⟨

-- ==== Sys2Proof/Laws/KeepsNoc.lean ====
section
/-! SUPPORT. The operations of Machine/Noc.lean keep the queue, the counters and the invariant. -/

set_option linter.unusedTactic false
set_option linter.unusedVariables false
set_option linter.unreachableTactic false

namespace Sys2Proof.Machine

theorem fly_keeps {ex : Option TileId} {z : State} (s : State) (m n : NiId) (p : Pkt) (cmd : Instr) (h0 : Keeps ex z s) : Keeps ex z (fly s m n p cmd) := by
  unfold fly
  try dsimp only
  repeat' (first | with_reducible assumption | with_reducible apply Keeps.ite | (with_reducible refine Keeps.foldl ?_ (fun _ _ _ => ?_)) | (fail_if_no_progress (with_reducible refine Keeps.frame ?_ rfl rfl rfl rfl)) | split)

theorem launch_keeps {ex : Option TileId} {z : State} (s : State) (m n : NiId) (p : Pkt) (write : Bool) (h0 : Keeps ex z s) : Keeps ex z (launch s m n p write) := by
  unfold launch
  try dsimp only
  repeat' (first | with_reducible assumption | with_reducible apply fly_keeps | with_reducible apply Keeps.ite | (with_reducible refine Keeps.foldl ?_ (fun _ _ _ => ?_)) | (fail_if_no_progress (with_reducible refine Keeps.frame ?_ rfl rfl rfl rfl)) | split)

theorem numbered_keeps {ex : Option TileId} {z : State} (s : State) (m n : NiId) (p : Pkt) (write : Bool) (h0 : Keeps ex z s) : Keeps ex z (numbered s m n p write).2 := by
  unfold numbered
  try dsimp only
  repeat' (first | with_reducible assumption | with_reducible apply Keeps.ite | (with_reducible refine Keeps.foldl ?_ (fun _ _ _ => ?_)) | (fail_if_no_progress (with_reducible refine Keeps.frame ?_ rfl rfl rfl rfl)) | split)

theorem logTransfer_keeps {ex : Option TileId} {z : State} (s : State) (n : NiId) (a : Nat) (h0 : Keeps ex z s) : Keeps ex z (logTransfer s n a) := by
  unfold logTransfer
  try dsimp only
  repeat' (first | with_reducible assumption | with_reducible apply logEvent_keeps | with_reducible apply Keeps.ite | (with_reducible refine Keeps.foldl ?_ (fun _ _ _ => ?_)) | (fail_if_no_progress (with_reducible refine Keeps.frame ?_ rfl rfl rfl rfl)) | split)

theorem seqError_keeps {ex : Option TileId} {z : State} (s : State) (q : SeqId) (tid : BitVec 12) (loss : Bool) (h0 : Keeps ex z s) : Keeps ex z (seqError s q tid loss) := by
  unfold seqError
  try dsimp only
  repeat' (first | with_reducible assumption | with_reducible apply modSqr_keeps | with_reducible apply bump_keeps | with_reducible apply recompute_keeps | with_reducible apply checkMark_keeps | with_reducible apply raiseTrap_keeps | with_reducible apply Keeps.ite | (with_reducible refine Keeps.foldl ?_ (fun _ _ _ => ?_)) | (fail_if_no_progress (with_reducible refine Keeps.frame ?_ rfl rfl rfl rfl)) | split)

theorem ingestLost_keeps {ex : Option TileId} {z : State} (s : State) (t : Tenant) (h0 : Keeps ex z s) : Keeps ex z (ingestLost s t) := by
  unfold ingestLost
  try dsimp only
  repeat' (first | with_reducible assumption | with_reducible apply abortOrders_keeps | with_reducible apply Keeps.ite | (with_reducible refine Keeps.foldl ?_ (fun _ _ _ => ?_)) | (fail_if_no_progress (with_reducible refine Keeps.frame ?_ rfl rfl rfl rfl)) | split)

theorem moverLost_keeps {ex : Option TileId} {z : State} (s : State) (o : OutReq) (a : Nat) (h0 : Keeps ex z s) : Keeps ex z (moverLost s o a) := by
  unfold moverLost
  try dsimp only
  repeat' (first | with_reducible assumption | with_reducible apply loseCopy_keeps | with_reducible apply abortRun_keeps | with_reducible apply Keeps.ite | (with_reducible refine Keeps.foldl ?_ (fun _ _ _ => ?_)) | (fail_if_no_progress (with_reducible refine Keeps.frame ?_ rfl rfl rfl rfl)) | split)

theorem reissue_keeps {ex : Option TileId} {z : State} (s : State) (n : NiId) (o : OutReq) (h0 : Keeps ex z s) : Keeps ex z (reissue s n o) := by
  unfold reissue
  try dsimp only
  repeat' (first | with_reducible assumption | with_reducible apply modNi_keeps | with_reducible apply launch_keeps | with_reducible apply Keeps.ite | (with_reducible refine Keeps.foldl ?_ (fun _ _ _ => ?_)) | (fail_if_no_progress (with_reducible refine Keeps.frame ?_ rfl rfl rfl rfl)) | split)

theorem requesterError_keeps {ex : Option TileId} {z : State} (s : State) (n : NiId) (o : OutReq) (st : Half) (h0 : Keeps ex z s) : Keeps ex z (requesterError s n o st) := by
  unfold requesterError
  try dsimp only
  repeat' (first | with_reducible assumption | with_reducible apply answer_keeps | with_reducible apply logTransfer_keeps | with_reducible apply seqError_keeps | with_reducible apply ingestLost_keeps | with_reducible apply moverLost_keeps | with_reducible apply reissue_keeps | with_reducible apply Keeps.ite | (with_reducible refine Keeps.foldl ?_ (fun _ _ _ => ?_)) | (fail_if_no_progress (with_reducible refine Keeps.frame ?_ rfl rfl rfl rfl)) | split)

theorem endRequest_keeps {ex : Option TileId} {z : State} (s : State) (n : NiId) (o : OutReq) (st : Half) (h0 : Keeps ex z s) : Keeps ex z (endRequest s n o st) := by
  unfold endRequest
  try dsimp only
  repeat' (first | with_reducible assumption | with_reducible apply requesterError_keeps | with_reducible apply Keeps.ite | (with_reducible refine Keeps.foldl ?_ (fun _ _ _ => ?_)) | (fail_if_no_progress (with_reducible refine Keeps.frame ?_ rfl rfl rfl rfl)) | split)

theorem noteRequest_keeps {ex : Option TileId} {z : State} (s : State) (m n : NiId) (p : Pkt) (write : Bool) (h0 : Keeps ex z s) : Keeps ex z (noteRequest s m n p write) := by
  unfold noteRequest
  try dsimp only
  repeat' (first | with_reducible assumption | with_reducible apply modNi_keeps | with_reducible apply Keeps.ite | (with_reducible refine Keeps.foldl ?_ (fun _ _ _ => ?_)) | (fail_if_no_progress (with_reducible refine Keeps.frame ?_ rfl rfl rfl rfl)) | split)

theorem nackRequest_keeps {ex : Option TileId} {z : State} (s : State) (n : NiId) (p : Pkt) (r : FenceReason) (h0 : Keeps ex z s) : Keeps ex z (nackRequest s n p r) := by
  unfold nackRequest
  try dsimp only
  repeat' (first | with_reducible assumption | with_reducible apply openGate_keeps | with_reducible apply respond_keeps | with_reducible apply Keeps.ite | (with_reducible refine Keeps.foldl ?_ (fun _ _ _ => ?_)) | (fail_if_no_progress (with_reducible refine Keeps.frame ?_ rfl rfl rfl rfl)) | split)

theorem serveRequest_keeps {z : State} (s : State) (n m : NiId) (p : Pkt) (write : Bool) (serve : State → State) (h0 : Keeps none z s)(hs : Keeps none z (serve s)) : Keeps none z (serveRequest s n m p write serve) := by
  unfold serveRequest
  try dsimp only
  repeat' (first | with_reducible assumption | with_reducible apply logEvent_keeps | with_reducible apply serve_keeps | with_reducible apply respond_keeps | with_reducible apply Keeps.ite | (with_reducible refine Keeps.foldl ?_ (fun _ _ _ => ?_)) | (fail_if_no_progress (with_reducible refine Keeps.frame ?_ rfl rfl rfl rfl)) | with_reducible apply hs | split)

theorem receive_keeps {z : State} (s : State) (m n : NiId) (p : Pkt) (write : Bool) (serve : State → State) (h0 : Keeps none z s)(hs : Keeps none z (serve s)) : Keeps none z (receive s m n p write serve) := by
  unfold receive
  try dsimp only
  repeat' (first | with_reducible assumption | with_reducible apply serve_keeps | with_reducible apply nackRequest_keeps | with_reducible apply serveRequest_keeps | with_reducible apply Keeps.ite | (with_reducible refine Keeps.foldl ?_ (fun _ _ _ => ?_)) | (fail_if_no_progress (with_reducible refine Keeps.frame ?_ rfl rfl rfl rfl)) | with_reducible apply hs | intro _ | split)

theorem serveRead_keeps {ex : Option TileId} {z : State} (p : Pkt) (w : ReadCycle) (n m : NiId) (s : State) (h0 : Keeps ex z s) : Keeps ex z (serveRead p w n m s) := by
  unfold serveRead
  try dsimp only
  repeat' (first | with_reducible assumption | with_reducible apply respond_keeps | with_reducible apply tileRead_keeps | with_reducible apply memRead_keeps | with_reducible apply Keeps.ite | (with_reducible refine Keeps.foldl ?_ (fun _ _ _ => ?_)) | (fail_if_no_progress (with_reducible refine Keeps.frame ?_ rfl rfl rfl rfl)) | split)

theorem serveWrite_keeps {ex : Option TileId} {z : State} (p : Pkt) (portY : Option PortYWrite) (n : NiId) (s : State) (h0 : Keeps ex z s) : Keeps ex z (serveWrite p portY n s) := by
  unfold serveWrite
  try dsimp only
  repeat' (first | with_reducible assumption | with_reducible apply respond_keeps | with_reducible apply tileWrite_keeps | with_reducible apply memWrite_keeps | with_reducible apply collide_keeps | with_reducible apply Keeps.ite | (with_reducible refine Keeps.foldl ?_ (fun _ _ _ => ?_)) | (fail_if_no_progress (with_reducible refine Keeps.frame ?_ rfl rfl rfl rfl)) | split)

theorem dropRequest_keeps {ex : Option TileId} {z : State} (s : State) (m : NiId) (tid : BitVec 12) (h0 : Keeps ex z s) : Keeps ex z (dropRequest s m tid) := by
  unfold dropRequest
  try dsimp only
  repeat' (first | with_reducible assumption | with_reducible apply modNi_keeps | with_reducible apply Keeps.ite | (with_reducible refine Keeps.foldl ?_ (fun _ _ _ => ?_)) | (fail_if_no_progress (with_reducible refine Keeps.frame ?_ rfl rfl rfl rfl)) | split)

theorem takeResponse_keeps {ex : Option TileId} {z : State} (s : State) (m : NiId) (p : Pkt) (eff : OutReq → State → State) (h0 : Keeps ex z s)(hs : ∀ o u, Keeps ex z u → Keeps ex z (eff o u)) : Keeps ex z (takeResponse s m p eff) := by
  unfold takeResponse
  try dsimp only
  repeat' (first | with_reducible assumption | with_reducible apply dropRequest_keeps | with_reducible apply Keeps.ite | (with_reducible refine Keeps.foldl ?_ (fun _ _ _ => ?_)) | (fail_if_no_progress (with_reducible refine Keeps.frame ?_ rfl rfl rfl rfl)) | with_reducible apply hs | split)

theorem memDone_keeps {ex : Option TileId} {z : State} (s : State) (m : NiId) (p : Pkt) (h0 : Keeps ex z s) : Keeps ex z (memDone s m p) := by
  unfold memDone
  try dsimp only
  repeat' (first | with_reducible assumption | with_reducible apply modSqr_keeps | with_reducible apply Keeps.ite | (with_reducible refine Keeps.foldl ?_ (fun _ _ _ => ?_)) | (fail_if_no_progress (with_reducible refine Keeps.frame ?_ rfl rfl rfl rfl)) | split)

theorem deliver_keeps {z : State} (f : Flight) (s : State) (h0 : Keeps none z s) : Keeps none z (deliver f s) := by
  unfold deliver
  try dsimp only
  repeat' (first | with_reducible assumption | with_reducible apply modNi_keeps | with_reducible apply endRequest_keeps | with_reducible apply receive_keeps | with_reducible apply serveRead_keeps | with_reducible apply serveWrite_keeps | with_reducible apply takeResponse_keeps | with_reducible apply memDone_keeps | with_reducible apply Keeps.ite | (with_reducible refine Keeps.foldl ?_ (fun _ _ _ => ?_)) | (fail_if_no_progress (with_reducible refine Keeps.frame ?_ rfl rfl rfl rfl)) | intro _ | split)

theorem comeTo_keeps {z : State} (f : Flight) (s : State) (h0 : Keeps none z s) : Keeps none z (comeTo f s) :=
  arrive_keeps _ _ _ _ _ h0 fun _ _ h => deliver_keeps _ _ h

theorem resend_keeps {ex : Option TileId} {z : State} (s : State) (m repl : NiId) (o : OutReq) (h0 : Keeps ex z s) : Keeps ex z (resend s m repl o) := by
  unfold resend
  try dsimp only
  repeat' (first | with_reducible assumption | with_reducible apply modNi_keeps | with_reducible apply launch_keeps | with_reducible apply numbered_keeps | with_reducible apply Keeps.ite | (with_reducible refine Keeps.foldl ?_ (fun _ _ _ => ?_)) | (fail_if_no_progress (with_reducible refine Keeps.frame ?_ rfl rfl rfl rfl)) | split)

theorem fenceCleared_keeps {ex : Option TileId} {z : State} (s : State) (cleared repl : NiId) (lost : Bool) (h0 : Keeps ex z s) : Keeps ex z (fenceCleared s cleared repl lost) := by
  unfold fenceCleared
  try dsimp only
  repeat' (first | with_reducible assumption | with_reducible apply modNi_keeps | with_reducible apply ingestClear_keeps | with_reducible apply endRequest_keeps | with_reducible apply resend_keeps | with_reducible apply Keeps.ite | (with_reducible refine Keeps.foldl ?_ (fun _ _ _ => ?_)) | (fail_if_no_progress (with_reducible refine Keeps.frame ?_ rfl rfl rfl rfl)) | split)

theorem runNoc_keeps {z : State} (n : Nat) (s : State) (h0 : Keeps none z s) : Keeps none z (runNoc n s) := by
  induction n generalizing s with
  | zero => exact h0
  | succ n ih =>
    unfold runNoc
    dsimp only
    have h1 : Keeps none z { s with noc := { s.noc with clears := [] } } := Keeps.frame h0 rfl rfl rfl rfl
    have h2 := Keeps.foldl (f := fun u (c : NiId × NiId × Bool) => fenceCleared u c.1 c.2.1 c.2.2) (l := s.noc.clears) h1
      fun _ _ h => fenceCleared_keeps _ _ _ _ h
    have h3 := runMesh_keeps comeTo (64 * ((s.noc.clears.foldl (fun u (c : NiId × NiId × Bool) => fenceCleared u c.1 c.2.1 c.2.2)
      { s with noc := { s.noc with clears := [] } }).noc.mesh.length + 1)) _ h2 fun _ _ h => comeTo_keeps _ _ h
    split
    · exact h3
    · exact ih _ h3

theorem nocMoves_keeps {z : State} (s : State) (h0 : Keeps none z s) : Keeps none z (nocMoves s) := by
  unfold nocMoves
  try dsimp only
  repeat' (first | with_reducible assumption | with_reducible apply runNoc_keeps | with_reducible apply Keeps.ite | (with_reducible refine Keeps.foldl ?_ (fun _ _ _ => ?_)) | (fail_if_no_progress (with_reducible refine Keeps.frame ?_ rfl rfl rfl rfl)) | split)

theorem sendPkt_keeps {z : State} (s : State) (m n : NiId) (p : Pkt) (cmd : Instr) (h0 : Keeps none z s) : Keeps none z (sendPkt s m n p cmd) := by
  unfold sendPkt
  try dsimp only
  repeat' (first | with_reducible assumption | with_reducible apply fly_keeps | with_reducible apply comeTo_keeps | with_reducible apply nocMoves_keeps | with_reducible apply Keeps.ite | (with_reducible refine Keeps.foldl ?_ (fun _ _ _ => ?_)) | (fail_if_no_progress (with_reducible refine Keeps.frame ?_ rfl rfl rfl rfl)) | split)

theorem request_keeps {z : State} (s : State) (p : Pkt) (write : Bool) (cmd : Pkt → Instr) (h0 : Keeps none z s) : Keeps none z (request s p write cmd) := by
  unfold request
  try dsimp only
  repeat' (first | with_reducible assumption | with_reducible apply modNi_keeps | with_reducible apply loseSn_keeps | with_reducible apply badHeader_keeps | with_reducible apply respond_keeps | with_reducible apply numbered_keeps | with_reducible apply endRequest_keeps | with_reducible apply noteRequest_keeps | with_reducible apply dropRequest_keeps | with_reducible apply sendPkt_keeps | with_reducible apply Keeps.ite | (with_reducible refine Keeps.foldl ?_ (fun _ _ _ => ?_)) | (fail_if_no_progress (with_reducible refine Keeps.frame ?_ rfl rfl rfl rfl)) | split)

⟩

● **Problem to work on**: Pull every line containing "clears" from the data.

● **Your solution**:
    have h1 : Keeps none z { s with noc := { s.noc with clears := [] } } := Keeps.frame h0 rfl rfl rfl rfl
    have h2 := Keeps.foldl (f := fun u (c : NiId × NiId × Bool) => fenceCleared u c.1 c.2.1 c.2.2) (l := s.noc.clears) h1
    have h3 := runMesh_keeps comeTo (64 * ((s.noc.clears.foldl (fun u (c : NiId × NiId × Bool) => fenceCleared u c.1 c.2.1 c.2.2)
      { s with noc := { s.noc with clears := [] } }).noc.mesh.length + 1)) _ h2 fun _ _ h => comeTo_keeps _ _ h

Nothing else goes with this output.